I have a dataset with ~13k features and I want to select the features that are contributing the most to the classification of a specific label.
I am using the sklearn.svm.LinearSVC class on single cell data.
The coef_ attribute should provide this information (as far as I understood) but when excluding the top 10-100 features from coef_, the accuracy / multi class f1-score is not decreasing.
Does somebody know how to extract this information based on a trained model?
I provided exemplary code down below that does the same but with an open source dataset!
from sklearn.svm import LinearSVC
from sklearn.datasets import load_iris
import matplotlib.pyplot as plt
import numpy as np
data = load_iris(return_X_y=True, as_frame=True)

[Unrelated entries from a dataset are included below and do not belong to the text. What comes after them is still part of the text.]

-- ==== Sys2Proof/Machine/Rap.lean ====
section
/-! DEFINITION. RAP on the wire (R321, R322, R324, R326, R327): headers, CAN frames, sealed payloads, session keys. -/

namespace Sys2Proof.Machine

/-! ### Types of R322 -/

def rapHello : Nat := 0x01
def rapChallenge : Nat := 0x02
def rapFinish : Nat := 0x03
def rapAccept : Nat := 0x04
def rapReject : Nat := 0x05
def rapRequest : Nat := 0x10
def rapResponse : Nat := 0x11
def rapClose : Nat := 0x12
def rapKeepalive : Nat := 0x13

/-- The bytes of the tag that an encrypted message bears. -/
def rapTag (typ : Nat) : Nat := if typ = rapHello || typ = rapChallenge || typ = rapReject then 0 else 16

/-- The plaintext limit of a path, in bytes (R321, R324). DEDUCED, log 23. -/
def payloadLimit (p : Path) : Nat := if p.num < 2 then 1024 else 256

/-! ### Headers and frames -/

/-- The 16 B header of a datagram (R321). -/
def rapHeader (typ sid len seq : Nat) : List Byte :=
  [0x52, 0x41, 0x01] ++ leBytes 1 typ ++ leBytes 1 sid ++ [0x00] ++ leBytes 2 len ++ leBytes 8 seq

/-- The additional data of an encrypted message: the header, or on CAN the reduced form of R324. -/
def rapAad (p : Path) (typ sid len seq : Nat) : List Byte :=
  if p.num < 2 then rapHeader typ sid len seq
  else leBytes 1 typ ++ leBytes 1 sid ++ leBytes 2 len ++ leBytes 4 seq

/-- A message cut into fragments of up to 56 bytes, at most `n` of them. -/
def canChunks : Nat → List Byte → List (List Byte)
  | 0, _ => []
  | n + 1, l => if l.isEmpty then [] else l.take 56 :: canChunks n (l.drop 56)

/-- One CAN FD frame: its 8 B header and its bytes of the message. DEDUCED, log 104. -/
def canFrame (typ sid index count seq : Nat) (l : List Byte) : List Byte :=
  leBytes 1 typ ++ leBytes 1 sid ++ leBytes 1 (16 * index + count) ++ leBytes 1 l.length ++ leBytes 4 seq ++ l

/-- A message whose payload is `len` bytes long, as it goes out on a path. -/
def rapFrames (p : Path) (typ sid len seq : Nat) (body : List Byte) : List (List Byte) :=
  if p.num < 2 then [rapHeader typ sid len seq ++ body]
  else
    let c := canChunks 7 body
    (List.range c.length).zipWith (fun k l => canFrame typ sid k c.length seq l) c

/-- A RAP message goes out: on CAN under `base` and the session ID, 0 during establishment (R324). -/
def Dev.sendRap (p : Path) (base id typ sid len seq : Nat) (body : List Byte) (d : Dev) : Dev :=
  d.emit (.rap p (if p.num < 2 then none else some (base + id)) (rapFrames p typ sid len seq body))

/-! ### Keys (R327) -/

/-- The public key under which a KEY_ID is known. -/
def keyPublic (m : Mem) (key : Nat) : List Byte :=
  if !m.hasImage then Config.factoryKey
  else match m.img.key key with
    | some r => m.img.slice r 64
    | none => []

/-- The 40 bytes a session's two sides derive (R327). -/
def Sess.derived (m : Mem) (sid : Nat) (x : Sess) : List Byte :=
  leBytes 40 (Config.hkdf ((x.hello.drop 4).take 16 ++ x.challenge.take 16)
    (Config.ecdh x.eph (x.hello.drop 20) ++ Config.ecdh Config.sessionPriv (keyPublic m x.key))
    ([0x52, 0x41, 0x50, 0x31] ++ leBytes 1 sid ++ leBytes 2 x.key ++ leBytes 1 x.role.num))

/-- A session in establishment with the keys it derives. -/
def Sess.keyed (m : Mem) (sid : Nat) (x : Sess) : Sess := { x with keys := x.derived m sid }

/-- TH: the digest of HELLO, CHALLENGE and the SESSION byte (R326). -/
def Sess.th (sid : Nat) (x : Sess) : List Byte := Config.sha256 (x.hello ++ x.challenge ++ leBytes 1 sid)

/-- Ciphertext and tag of a plaintext of `len` bytes under one direction's key and salt (R321, R327). -/
def Sess.sealed (x : Sess) (toHost : Bool) (typ sid len seq : Nat) (plain : List Byte) : List Byte :=
  let key := (x.keys.drop (if toHost then 16 else 0)).take 16
  let salt := (x.keys.drop (if toHost then 36 else 32)).take 4
  leBytes (len + 16) (Config.gcm key (salt ++ leBytes 8 seq) (rapAad x.path typ sid len seq) plain)

/-- The module's message of an open session under a SEQ. -/
def Dev.sendSealed (x : Sess) (sid typ seq : Nat) (plain : List Byte) (d : Dev) : Dev :=
  d.sendRap x.path x.base sid typ sid plain.length seq (x.sealed true typ sid plain.length seq plain)

/-- The module's next message of an open session. -/
def Dev.say (sid typ : Nat) (plain : List Byte) (d : Dev) : Dev :=
  let x := d.sess sid
  (d.modSess sid fun y => { y with tx := y.tx + 1 }).sendSealed x sid typ x.tx plain

/-! ### What is received (R321, R324) -/

/-- The session ID in what names a message of TYPE `typ`: 0 during establishment (R321, R324). DEDUCED, log 104. -/
def rapSid (typ sid : Nat) : Nat := if typ < rapRequest then 0 else sid

/-- The key of what is reassembled for an identifier. -/
def canKey (p : Path) (id : Nat) : Nat := 64 * p.num + id

/-- Whether fragments have made this message on CAN (R324). -/
def madeOn (typ : Nat) (x : RapMsg) : Option CanRx → Bool
  | some y => y.typ = typ && y.seq = x.seq.toNat && y.bytes = x.body
  | none => false

/-- Whether a header on Ethernet, and the length, are as R321 has them. -/
def headed (typ : Nat) (x : RapMsg) : Bool :=
  x.magic = 0x4152 && x.version = 1 && x.flags = 0 && decide (x.length.toNat ≤ 1024) &&
    x.body.length = x.length.toNat + rapTag typ

/-- Whether a message of TYPE `typ` has arrived for session `sid`. -/
def Dev.arrived (typ sid : Nat) (x : RapMsg) (d : Dev) : Bool :=
  x.session.toNat = rapSid typ sid &&
    (if x.path.num < 2 then headed typ x else madeOn typ x (look d.net.canIn (canKey x.path (rapSid typ sid))))

/-- The message is taken. -/
def Dev.taken (typ sid : Nat) (x : RapMsg) (d : Dev) : Dev :=
  if x.path.num < 2 then d
  else { d with net := { d.net with canIn := strike d.net.canIn (canKey x.path (rapSid typ sid)) } }

/-- Whether the payload is `plain`, sealed under the session's keys (R321, R323). -/
def Sess.opens (x : Sess) (typ sid : Nat) (msg : RapMsg) (plain : List Byte) : Bool :=
  x.path = msg.path && msg.body.length = plain.length + 16 &&
    msg.body = x.sealed false typ sid plain.length msg.seq.toNat plain

end Sys2Proof.Machine
end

print(data[1].unique()) # [0 1 2] -> three classes
svc = LinearSVC()
svc.fit(data[0], data[1])
score = svc.score(data[0], data[1])
print(svc.coef_.shape) # (3, 4)
fig, axs = plt.subplots(1, 3, figsize=(15, 7))
for label, ax in enumerate(axs.flatten()):
args = np.argsort(-svc.coef_[label])
vals = [svc.coef_[label][arg] for arg in args]
ax.bar(args, vals)
ax.title.set_text(f"{label}")
plt.tight_layout()
if __name__ == '__main__':
plt.show()